As I stated above, it starts with radicals. Once radicals have reached guru status the program will give you actual Kanji that use the radicals you've learned. These Kanji will have the meanings and THE MOST COMMON PRONUNCIATION. Be warned with this. You're not necessarily learning the Kun'yomi or On'yomi pronunciation. You're learning the most common. At this stage, that's probably for the best. Japanese people never really think about On'yomi or Kun'yomi. They just know how a kanji is pronounced when they see it. You will too. Don't worry. After you get the Kanji to guru status, WaniKani will give you vocabulary. This is where you start learning the other pronunciations and they'll just kind of naturally click. If you want to learn more about how On'yomi and Kun'yomi work you can give it a quick google. The simple way of explaining it, though, is simply that if it's a word made of multiple kanji then you'll use one pronunciation. If it uses basic kana in it you'll use the other.

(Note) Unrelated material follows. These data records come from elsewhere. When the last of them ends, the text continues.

-- ==== Sys2Proof/Tests/Slice0.lean ====
section
/-! SUPPORT. Tests of the model and witnesses of the statements' hypotheses: each theorem is about one step on a small state. The
states stand on `base`: one context whose page tables map VA 0 to 2^27 to itself and the local areas to 2^27 and up, one team of
one group on core 0, its lane 0 (or all lanes) at 0x30000. -/

open Sys2Proof Sys2Proof.Machine

namespace Sys2Proof.Tests

set_option Elab.async false

/-! The small state. -/

def wc : Ctl := ⟨false, 7, 0, false, .none 0⟩
def wt : TRef := ⟨0, 0, 0⟩
def wv (n : BitVec 6) : Src := ⟨false, false, .v n⟩
def wf (n : Nat) (x : W32) : Nat × Reg := (n, .full ⟨x, false⟩)

def grid : GridRec := { placedGrid with pages := 8 }

def base (all : Bool) (regs : Tab Reg) : State :=
  let live := { Thread.fresh (BitVec.ofNat 64 codeVa) 64 0 with regs := regs }
  let m := memStore [] 0x100000 8 (0x140000 + 1)
  let m := memStore m 0x120000 8 (0x180000 + 1)
  let m := memStore m 0x140000 8 0xF
  let m := memStore m 0x180000 8 (2 ^ 27 + 0xF)
  { State.reset with
    now := 100
    mem := m
    ctxs := [(0, { plan := { cores := false, ptroot := 0x100000, savebase := 0x1000000, saveh := 0x30000, resth := 0x30000
                             constva := 0, constlen := 0, grids := [grid] }
                   prio := 0, placed := 0, vcores := [0], stop := none, coresSince := 0 })]
    teams := [(0, Team.fresh 0 0 0 0 1 0 0)]
    groups := [(0, Group.fresh 0)]
    threads := (List.range 32).map fun l => (l, if l == 0 || all then live else { live with st := .exited, regs := [] })
    cores := [(0, { Core.idle with ctx := some 0 })] }

/-- Lane 0 issues an instruction. -/
def at0 (i : Instr) (s : State) : State := { s with cur := some ⟨0, 0, 0x30000, 0, i, [wt]⟩ }
/-- The group issues an instruction. -/
def atG (i : Instr) (s : State) : State := { s with cur := some ⟨0, 0, 0x30000, 0, i, lanesOf 0 0⟩ }

def th0 (s : State) : Thread := (thread? s wt).getD (Thread.fresh 0 0 0)
def info (i : Instr) : OpInfo := (infoOf i).getD ⟨wc, [], [], .own⟩
def vals0 (s : State) (i : Instr) : List (List Val) := (readSrcs s.lanesSee wt (th0 s) [] (info i).srcs).1
def pops0 (s : State) (i : Instr) : Pops := (readSrcs s.lanesSee wt (th0 s) [] (info i).srcs).2.2

/-- The hypotheses of `Alone`, decided. -/
def aloneB (s : State) (i : Instr) (o : OpInfo) (t : TRef) (th : Thread) (vals : List (List Val)) (void : Bool) (pops : Pops) :
    Bool :=
  infoOf i == some o && (match s.cur with | some x => x.ins == i && x.lanes == [t] | none => false) && thread? s t == some th &&
  th.canIssue && th.unres == none && th.win == none && guardOf th o.ctl && decide (entriesNeeded th (nowInfo t th o) ≤ poolFree s (coreOf s t.team)) &&
  !storedSrc th o && blockOf s.lanesSee t th o == none && operandExc s.lanesSee t th o == none &&
  readSrcs s.lanesSee t th [] o.srcs == (vals, void, pops)

theorem alone_of {s : State} {i : Instr} {o : OpInfo} {t : TRef} {th : Thread} {vals : List (List Val)} {void : Bool} {pops : Pops}
    (h : aloneB s i o t th vals void pops = true) : Alone s i o t th vals void pops := by
  simp only [aloneB, Bool.and_eq_true, beq_iff_eq, decide_eq_true_eq, Bool.not_eq_true'] at h
  obtain ⟨⟨⟨⟨⟨⟨⟨⟨⟨⟨⟨h1, h2⟩, h3⟩, h4⟩, h5⟩, hw⟩, h6⟩, h7⟩, h8⟩, h9⟩, h10⟩, h11⟩ := h
  refine ⟨h1, ?_, h3, h4, h5, hw, h6, h7, h8, h9, h10, h11⟩
  cases hc : s.cur with
  | none => simp [hc] at h2
  | some x =>
    obtain ⟨core, sub, pc, word, ins, lanes⟩ := x
    simp only [hc, Bool.and_eq_true, beq_iff_eq] at h2
    obtain ⟨rfl, rfl⟩ := h2
    exact ⟨core, sub, pc, word, rfl⟩

/-- Lane 0 alone issues `i`, nothing holding it back. -/
def al (s : State) (i : Instr) : Bool := aloneB s i (info i) wt (th0 s) (vals0 s i) false (pops0 s i)

def oks (r : Result) (p : State → Bool) : Bool := match r with | .next s => p s | _ => false

/-- Thread `t` goes on at its next instruction. -/
def goes (s s' : State) (t : TRef) (p : Thread → Bool := fun _ => true) : Bool :=
  match thread? s t, thread? s' t with
  | some th, some th' => th'.pc == th.next && th'.st == .eligible && p th'
  | _, _ => false

def full (th : Thread) (d : Nat) (x : Nat) : Bool := getReg th d == some (.full ⟨BitVec.ofNat 32 x, false⟩)


/-! Words written out from the encoding tables of the spec, one for each of the 143 instructions of R246. -/

/-- A word by its fields (R232), guarded as GP says: OPC, GP, D, A, B, C, M, H, X. -/
def word (opc gp d a b c m h x : Nat) : Nat :=
  opc * 2 ^ 86 + gp * 2 ^ 82 + d * 2 ^ 74 + a * 2 ^ 64 + b * 2 ^ 54 + c * 2 ^ 44 + m * 2 ^ 34 + h * 2 ^ 24 + x

/-- The word of OPC with D, A, B, C, M, X, unguarded and without hints; an unused D or source holds 0x8B (R234). -/
def wd (opc d a b c m x : Nat) : Nat := word opc 7 d a b c m 0 x

def dec (w : Nat) (i : Instr) : Bool := match decodeWord w with | .ok j => j == i | .error _ => false

def wz : Src := ⟨false, false, .zero⟩
def wg (n : BitVec 6) : Src := ⟨false, false, .g n⟩
def wi (n : BitVec 6) : Src := ⟨false, false, .imm n⟩

/-- The spec's own worked examples beside R246: `(p3) fmul.f32.rz v8, v4^, v12 | s2 hB0` and
`iadd.i32 v2, v2, 0x1234_5678`. -/
theorem test_words_of_the_worked_examples :
    (dec 0x508C22040308B51090000000 (.fmul ⟨⟨false, 3, 2, false, .of .b 0⟩, .f32, .rz, false, false, .v 8, ⟨true, false, .v 4⟩,
       .src (wv 12)⟩) &&
     dec (word 0 7 2 2 0x8B 0x12 0x240 0 0x345678)
       (.iadd ⟨wc, .i32, .rn, false, false, .v 2, wv 2, .imm32 0x12345678⟩)) = true := by decide +kernel

/-- R257. -/
theorem test_words_integer :
    (dec (wd 0x000 1 2 3 0x8B (2 * 32) 0) (.iadd ⟨wc, .i32, .rn, false, false, .v 1, wv 2, .src (wv 3)⟩) &&
     dec (wd 0x001 1 0x42 0x8C 0x8B (6 * 32 + 1) 0) (.isub ⟨wc, .n32, .rn, false, true, .v 1, wg 2, .src ⟨false, false, .tid⟩⟩) &&
     dec (wd 0x002 1 2 3 0x8B (2 * 32 + 2) 0) (.imul ⟨wc, .i32, .rn, true, false, .v 1, wv 2, .src (wv 3)⟩) &&
     dec (wd 0x003 2 4 6 8 (3 * 32) 0) (.imad ⟨wc, .i64, .rn, false, false, .v 2, wv 4, wv 6, .src (wv 8)⟩) &&
     dec (wd 0x004 1 2 3 0x8B (1 * 32) 0) (.idiv ⟨wc, .i16, .rn, false, false, .v 1, wv 2, .src (wv 3)⟩) &&
     dec (wd 0x005 1 2 0xC7 0x8B (5 * 32) 0) (.irem ⟨wc, .n16, .rn, false, false, .v 1, wv 2, .src (wi 7)⟩) &&
     dec (wd 0x006 1 2 0x8B 0x8B 0 0) (.ineg ⟨wc, .i8, .rn, false, false, .v 1, wv 2⟩) &&
     dec (wd 0x007 1 2 0x8B 0x8B (2 * 32 + 1) 0) (.iabs ⟨wc, .i32, .rn, false, true, .v 1, wv 2⟩) &&
     dec (wd 0x008 1 2 3 0x8B (4 * 32) 0) (.imin ⟨wc, .n8, .rn, false, false, .v 1, wv 2, .src (wv 3)⟩) &&
     dec (wd 0x009 2 4 6 0x8B (7 * 32) 0) (.imax ⟨wc, .n64, .rn, false, false, .v 2, wv 4, .src (wv 6)⟩) &&
     dec (wd 0x00A 2 4 3 0xC3 (6 * 32) 0) (.lea ⟨wc, .n32, .v 2, wv 4, wv 3, wi 3⟩) &&
     dec (wd 0x00B 2 3 0x8B 0x8B (3 * 32) 0x1) (.cvti ⟨wc, .i64, .rn, false, false, .i16, .v 2, wv 3⟩) &&
     dec (wd 0x00C 1 2 3 4 (2 * 32 + 3) 0) (.idp4 ⟨wc, .i32, .rn, true, true, .v 1, wv 2, wv 3, .src (wv 4)⟩)) = true := by
  decide +kernel

/-- R260, R261. -/
theorem test_words_bit :
    (dec (wd 0x040 1 2 3 0x8B (6 * 32) 0) (.and ⟨wc, .n32, .rn, false, false, .v 1, wv 2, .src (wv 3)⟩) &&
     dec (wd 0x041 2 4 6 0x8B (7 * 32) 0) (.or ⟨wc, .n64, .rn, false, false, .v 2, wv 4, .src (wv 6)⟩) &&
     dec (wd 0x042 1 2 0x8B 0x0FF (0x200 + 2 * 32) 0xFF) (.xor ⟨wc, .i32, .rn, false, false, .v 1, wv 2, .imm32 0xFF0000FF⟩) &&
     dec (wd 0x043 1 2 0x8B 0x8B (2 * 32) 0) (.not ⟨wc, .i32, .rn, false, false, .v 1, wv 2⟩) &&
     dec (wd 0x044 1 2 3 4 (2 * 32) 0xE8) (.bmix ⟨wc, .i32, .v 1, wv 2, wv 3, wv 4, 0xE8⟩) &&
     dec (wd 0x045 2 4 0xC3 0x8B (3 * 32) 0) (.shl ⟨wc, .i64, .rn, false, false, .v 2, wv 4, .src (wi 3)⟩) &&
     dec (wd 0x046 1 2 3 0x8B (6 * 32) 0) (.shr ⟨wc, .n32, .rn, false, false, .v 1, wv 2, .src (wv 3)⟩) &&
     dec (wd 0x047 1 2 3 0x8B (6 * 32 + 2) 0) (.rot ⟨wc, .n32, .rn, true, false, .v 1, wv 2, .src (wv 3)⟩) &&
     dec (wd 0x048 1 2 3 4 (6 * 32) 0) (.shf ⟨wc, .n32, .rn, false, false, .v 1, wv 2, wv 3, .src (wv 4)⟩) &&
     dec (wd 0x049 1 2 0x8B 0x000 (0x200 + 2 * 32) 0x0804) (.bfe ⟨wc, .i32, .rn, false, false, .v 1, wv 2, .imm32 0x804⟩) &&
     dec (wd 0x04A 1 2 3 4 (2 * 32) 0) (.bfi ⟨wc, .i32, .rn, false, false, .v 1, wv 2, wv 3, .src (wv 4)⟩) &&
     dec (wd 0x04B 1 2 0x8B 0x8B (7 * 32) 0) (.popc ⟨wc, .n64, .rn, false, false, .v 1, wv 2⟩) &&
     dec (wd 0x04C 1 2 0x8B 0x8B (2 * 32) 0) (.clz ⟨wc, .i32, .rn, false, false, .v 1, wv 2⟩) &&
     dec (wd 0x04D 1 2 0x8B 0x8B (2 * 32) 0) (.brev ⟨wc, .i32, .rn, false, false, .v 1, wv 2⟩) &&
     dec (wd 0x04E 1 2 0x8B 0x8B (2 * 32) 0) (.ffs ⟨wc, .i32, .rn, false, false, .v 1, wv 2⟩) &&
     dec (wd 0x04F 1 2 3 0x8B (6 * 32) 0x8C5) (.bswz ⟨wc, .n32, .v 1, wv 2, wv 3, .sel 0x8C5⟩) &&
     dec (wd 0x04F 1 2 3 4 (6 * 32 + 2) 0) (.bswz ⟨wc, .n32, .v 1, wv 2, wv 3, .reg (wv 4)⟩)) = true := by decide +kernel

/-- R262-R264, R290-R292. -/
theorem test_words_move :
    (dec (wd 0x080 2 4 0x8B 0x8B (3 * 32) 0) (.mov ⟨wc, true, .v 2, .src (wv 4)⟩) &&
     dec (wd 0x080 2 0x8B 0x8B 0x01 (0x200 + 2 * 32) 2) (.mov ⟨wc, false, .v 2, .imm32 0x01000002⟩) &&
     dec (wd 0x081 2 3 0x8B 0x01 (0x200 + 3 * 32) 2) (.movi ⟨wc, .v 2, wv 3, 0x01000002⟩) &&
     dec (wd 0x082 1 2 3 0x8B (2 * 32) 1) (.movx ⟨wc, false, .v 1, wv 2, wv 3, true, false⟩) &&
     dec (wd 0x083 0x8B 2 3 4 (3 * 32) 0) (.movxw ⟨wc, true, wv 2, wv 3, wv 4⟩) &&
     dec (wd 0x084 0x8B 2 3 0x8B (2 * 32) (3 * 16 + 1)) (.icmp ⟨wc, .i32, false, false, 1, 3, .zero, wv 2, wv 3⟩) &&
     dec (wd 0x085 5 2 3 0x8B (0xA * 32) (2 * 16 + 1)) (.fcmp ⟨wc, .f32, false, false, 1, 2, .v 5, wv 2, wv 3⟩) &&
     dec (wd 0x086 0x8B 2 3 0x8B (0xD * 32) (0 * 16 + 6)) (.tcmp ⟨wc, .t16, false, false, 6, 0, .zero, wv 2, wv 3⟩) &&
     dec (wd 0x087 1 2 3 0x8B (2 * 32) (8 + 5)) (.sel ⟨wc, false, 5, true, .v 1, wv 2, wv 3⟩) &&
     dec (wd 0x088 0x8B 0x8B 0x8B 0x8B 0 (0x96 * 4096 + 3 * 512 + 2 * 64 + 1 * 8 + 0)) (.plop ⟨wc, 0, 1, 2, 3, 0x96⟩) &&
     dec (wd 0x089 0x8B 2 0x8B 0x8B 0 (0x7F * 256 + 1)) (.pmov ⟨wc, true, 0x7F, .zero, wv 2⟩) &&
     dec (wd 0x08A 0x95 2 0xCF 0x8B 0 0) (.movs ⟨wc, wv 2, .src (wi 15)⟩) &&
     dec (wd 0x08B 1 2 0x8B 0x8B (0xA * 32) 0) (.fclass ⟨wc, .f32, .v 1, wv 2⟩)) = true := by decide +kernel

/-- R267, R274, R462. -/
theorem test_words_control_and_system :
    (dec (wd 0x0C0 0x8B 0x8B 0x8B 0x8B 0 5) (.bra ⟨wc, 5⟩) &&
     dec (wd 0x0C1 0x8B 4 0x8B 0x8B 0 0) (.brx ⟨wc, wv 4⟩) &&
     dec (wd 0x0C2 62 0x8B 0x8B 0x8B (31 * 8 + 2) 0xFFFFFF) (.call ⟨wc, .v 62, 31, 2, 0xFFFFFF⟩) &&
     dec (wd 0x0C3 62 4 0x8B 0x8B (31 * 8 + 2) 0) (.callx ⟨wc, .v 62, 31, 2, wv 4⟩) &&
     dec (wd 0x0C4 0x8B 0x8B 0x8B 0x8B 0 0) (.ret ⟨wc, wz⟩) &&
     dec (wd 0x0C5 0x8B 0x8B 0x8B 0x8B 0 0) (.exit ⟨wc⟩) &&
     dec (word 0x0C6 7 0x8B 0x8B 0x8B 0x8B 0 (3 * 64 + 32) 0) (.yield ⟨⟨false, 7, 3, true, .none 0⟩⟩) &&
     dec (wd 0x0C7 0x8B 0xC5 0x8B 0x8B 0 1000) (.pause ⟨wc, wi 5, 1000⟩) &&
     dec (word 0x0C8 (8 + 2) 0x8B 0x8B 0x8B 0x8B 0 0 0) (.nop ⟨⟨true, 2, 0, false, .none 0⟩⟩) &&
     dec (wd 0x0C9 0x8B 0x8B 0x8B 0x8B 0 64) (.join ⟨wc, 64⟩) &&
     dec (wd 0x100 0x8B 2 0x8B 0x8B 0 0x1234) (.trap ⟨wc, wv 2, 0x1234⟩) &&
     dec (wd 0x101 0x8B 0x8B 0x8B 0x8B 0 0) (.rte ⟨wc⟩) &&
     dec (wd 0x102 0x8B 0x8B 0x8B 0x8B 0 7) (.brk ⟨wc, 7⟩) &&
     dec (wd 0x103 2 0x8B 0x8B 0x8B 0 0x08) (.sysr ⟨wc, .v 2, 0x08⟩) &&
     dec (wd 0x104 0x8B 2 0x8B 0x8B 0 0x11) (.sysw ⟨wc, wv 2, 0x11⟩) &&
     dec (wd 0x105 2 0x8B 0x8B 0x8B 0 3) (.stat ⟨wc, .v 2, 3⟩)) = true := by decide +kernel

/-- R282, R286, R288, R289, R293, R294, R296. -/
theorem test_words_float_and_tapered :
    (dec (wd 0x140 1 2 3 0x8B (0x8 * 32 + 4 * 4 + 1) 0) (.fadd ⟨wc, .f16, .rs, false, true, .v 1, wv 2, .src (wv 3)⟩) &&
     dec (wd 0x141 2 4 6 0x8B (0xB * 32 + 1 * 4) 0) (.fsub ⟨wc, .f64, .rz, false, false, .v 2, wv 4, .src (wv 6)⟩) &&
     dec (wd 0x142 2 4 6 0x8B (0xF * 32 + 2 * 4) 0) (.fmul ⟨wc, .f32x2, .ru, false, false, .v 2, wv 4, .src (wv 6)⟩) &&
     dec (wd 0x143 1 2 3 0x3F (0x200 + 0xA * 32) 0x800000) (.ffma ⟨wc, .f32, .rn, false, false, .v 1, wv 2, wv 3, .imm32 0x3F800000⟩) &&
     dec (wd 0x144 1 2 3 0x8B (0xA * 32 + 2) 0) (.fmin ⟨wc, .f32, .rn, true, false, .v 1, wv 2, .src (wv 3)⟩) &&
     dec (wd 0x145 1 2 3 0x8B (0x9 * 32) 0) (.fmax ⟨wc, .bf16, .rn, false, false, .v 1, wv 2, .src (wv 3)⟩) &&
     dec (wd 0x146 1 2 3 0x8B (0xA * 32) 0) (.fdiv ⟨wc, .f32, .rn, false, false, .v 1, wv 2, .src (wv 3)⟩) &&
     dec (wd 0x147 1 2 0x8B 0x8B (0xA * 32 + 3 * 4) 0) (.fsqrt ⟨wc, .f32, .rd, false, false, .v 1, wv 2⟩) &&
     dec (wd 0x148 1 2 0x8B 0x8B (0xA * 32) 0) (.frcp ⟨wc, .f32, .rn, false, false, .v 1, wv 2⟩) &&
     dec (wd 0x149 1 2 0x8B 0x8B (0xA * 32) 0) (.frsq ⟨wc, .f32, .rn, false, false, .v 1, wv 2⟩) &&
     dec (wd 0x14A 1 2 0x8B 0x8B (0xA * 32) 0) (.frnd ⟨wc, .f32, .rn, false, false, .v 1, wv 2⟩) &&
     dec (wd 0x14B 1 2 0xC4 0x8B (0xA * 32) 0) (.fscale ⟨wc, .f32, .rn, false, false, .v 1, wv 2, .src (wi 4)⟩) &&
     dec (wd 0x180 1 2 0x8B 0x8B (0xA * 32) 0) (.fexp2 ⟨wc, .f32, .rn, false, false, .v 1, wv 2⟩) &&
     dec (wd 0x181 1 2 0x8B 0x8B (0x8 * 32) 0) (.flog2 ⟨wc, .f16, .rn, false, false, .v 1, wv 2⟩) &&
     dec (wd 0x182 1 2 0x8B 0x8B (0xA * 32) 0) (.fsin ⟨wc, .f32, .rn, false, false, .v 1, wv 2⟩) &&
     dec (wd 0x183 1 2 0x8B 0x8B (0xA * 32) 0) (.fcos ⟨wc, .f32, .rn, false, false, .v 1, wv 2⟩) &&
     dec (wd 0x184 1 2 0x8B 0x8B (0xA * 32) 0) (.ftanh ⟨wc, .f32, .rn, false, false, .v 1, wv 2⟩) &&
     dec (wd 0x185 1 2 0x8B 0x8B (0xA * 32) 0) (.fsigm ⟨wc, .f32, .rn, false, false, .v 1, wv 2⟩) &&
     dec (wd 0x186 1 2 0x8B 0x8B (0xD * 32) 0xA) (.cvt ⟨wc, .t16, .rn, false, false, .f32, .v 1, wv 2⟩) &&
     dec (wd 0x187 1 2 4 0x8B (0xC * 32) 0xF) (.cvtp ⟨wc, .t8, .rn, false, false, .f32x2, .v 1, wv 2, wv 4⟩)) = true ∧
    (dec (wd 0x1C0 1 2 3 0x8B (0xE * 32) 0) (.tmin ⟨wc, .t32, .rn, false, false, .v 1, wv 2, .src (wv 3)⟩) &&
     dec (wd 0x1C1 1 2 3 0x8B (0xC * 32) 0) (.tmax ⟨wc, .t8, .rn, false, false, .v 1, wv 2, .src (wv 3)⟩) &&
     dec (wd 0x1C2 1 2 0x8B 0x8B (0xD * 32) 0) (.tneg ⟨wc, .t16, .rn, false, false, .v 1, wv 2⟩) &&
     dec (wd 0x1C3 1 2 0x8B 0x8B (0xD * 32) 0) (.tabs ⟨wc, .t16, .rn, false, false, .v 1, wv 2⟩) &&
     dec (wd 0x1C4 8 0x210 0xC0 0x8B (0xD * 32 + 1 * 4 + 1) (5 * 1024 + 2 * 256 + 3 * 16 + 7))
       (.mvt ⟨wc, true, .rz, true, 8, 16, true, false, wi 0, 5, 2, 3, 7⟩) &&
     dec (wd 0x1C5 1 2 0xC0 0x8B (0xA * 32) 0) (.nzcnt ⟨wc, .f32, .rn, false, false, .v 1, wv 2, .src (wi 0)⟩)) = true := by
  decide +kernel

You don't have to learn the vocabulary to level up, but it's helpful. Once you guru the radicals and kanji of that level, WaniKani will bring you to the next level and let you begin learning the radicals and kanji of that level while you pick off the vocabulary that you've gained from previous levels. WaniKani starts off slow. Painfully slow. I was starting to wonder if a method so slow was just a waste of my time. After you reach level 2, though, you'll see the true speed of WaniKani. If you keep up wth it, you'll get a day off here and there, but I'm sure once I reach the later levels those days off are going to disappear.

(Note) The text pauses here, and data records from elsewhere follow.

-- ==== Sys2Proof/Machine/Speed.lean ====
section
/-! DEFINITION. SET_SPEED and GET_SPEED (spec/43_controller_commands.md). -/

namespace Sys2Proof.Machine

/-- SET_SPEED (43_controller_commands.md R166, R167, R168). -/
def execSetSpeed (rpm : Int) (s : State) : Host.Outcome State Fault Refusal :=
  .next (
    if s.initState = .ready then
      respond .ok 0 (commutateIfRunning (writeSpeed (speedOperand rpm s) s))
    else respond (statusOf s.initState) 0 s)

/-- GET_SPEED, the same in every `initState` (43_controller_commands.md R175). -/
def execGetSpeed (s : State) : Host.Outcome State Fault Refusal :=
  .next (respond (statusOf s.initState) (speedData s) s)

end Sys2Proof.Machine
end

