/-- 43_controller_commands.md R175: GET_SPEED responds with the commanded speed, zero-extended to 32 bits, and changes
nothing else; in the good states that are not READY the data is 0. The premise on the speed is the invariant's clause
that it is legal (10_state.md R21). -/
def Obligations.GetSpeedRespondsWithCommandedSpeed : Prop :=
  ∀ s : State, s.params.Admissible → s.commandedSpeed ≤ s.params.maxRpm →
    ∃ d : BitVec 32, d.toNat = s.commandedSpeed ∧
      exec .getSpeed s = .next { s with
        respStatus := if s.initState = .ready then .ok else if s.initState = .uninit then .notInit else .hwFail
        respData := d } ∧
      (s.Inv → s.initState ≠ .ready → d = 0)

/-- 43_controller_commands.md R178: UPDATE commutates if running, and otherwise only responds. -/
def Obligations.UpdateCommutatesOnlyWhenRunning : Prop :=
  ∀ s : State,
    (s.isRunning = true →
      exec .update s = .next { s with
        phaseDuty := phaseMux (lookup s.comm (hallRead s)) s.dutyCycle
        hallFault := decide (hallRead s = 0#3 ∨ hallRead s = 7#3)
        respStatus := if s.initState = .ready then .ok else if s.initState = .uninit then .notInit else .hwFail
        respData := 0 }) ∧
    (s.isRunning = false →
      exec .update s = .next { s with
        respStatus := if s.initState = .ready then .ok else if s.initState = .uninit then .notInit else .hwFail
        respData := 0 })

/-- 43_controller_commands.md R181, 60_exceptions.md R205: the reserved opcode only responds (ILLEGAL, 0). -/
def Obligations.ReservedOpcodeRespondsIllegalOnly : Prop :=
  ∀ s : State, exec .reserved s = .next { s with respStatus := .illegal, respData := 0 }

/-- The status codes and the data of every response, as 60_exceptions.md R201 gives them. The status of each command in
each `initState` is the spec's own inference in 43_controller_commands.md R183 ("[derived: from rules R160 to R181]").
For a legal speed the data of GET_SPEED is the speed; for a speed that no 32 bits hold, which no reachable state has,
it is the model's choice (log entry 5, DESIGN CHOICE). -/
def Obligations.ResponseOfEveryCommand : Prop :=
  (RespStatus.ok.code = 0b00#2 ∧ RespStatus.hwFail.code = 0b01#2 ∧
    RespStatus.notInit.code = 0b10#2 ∧ RespStatus.illegal.code = 0b11#2) ∧
  ∀ (i : Instr) (s : State), ∃ t, exec i s = .next t ∧
    (i ≠ .getSpeed → t.respData = 0) ∧
    (i = .getSpeed → s.params.Admissible → s.commandedSpeed ≤ s.params.maxRpm →
      t.respData.toNat = s.commandedSpeed) ∧
    (i = .getSpeed → t.respData = BitVec.ofNat 32 s.commandedSpeed) ∧
    (i = .nop → t.respStatus = .ok) ∧
    (i = .reserved → t.respStatus = .illegal) ∧
    (i = .init → s.initState ≠ .failed → s.presented.hwInitOk = true → t.respStatus = .ok) ∧
    (i = .init → s.initState = .failed ∨ s.presented.hwInitOk = false → t.respStatus = .hwFail) ∧
    (i ≠ .nop → i ≠ .reserved → i ≠ .init →
      (s.initState = .ready → t.respStatus = .ok) ∧
      (s.initState = .uninit → t.respStatus = .notInit) ∧
      (s.initState = .failed → t.respStatus = .hwFail))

Other than the tools and resources I've mentioned above, just keep watching anime, listening to Japanese music, and maybe even start listening to some Japanese podcasts (not language learning podcasts, just normal podcasts in Japanese). You may not be able to speak it from these resources (the only way to get better at speaking is to speak. That's the hard truth of it. Unless you know someone that understands Japanese, your speaking isn't going to improve as much as you would like. You'll be able to speak, yes. You'll just struggle with it a lot more than if you get the chance to actually speak it. If you can, though, I encourage you to try to write sentences in Japanese. It'll improve your speaking a bit from training your brain to think in Japanese more often.)
Remember, Japanese is considered a CATIII language. The military expects a person to be able to learn it in one year of straight study. You'll only be spending a bit of time on it each day, but you'll still be able to do it in less than 2 years. It may seem like a long time, but just think about how you'd feel 2 years from now if you hadn't tried.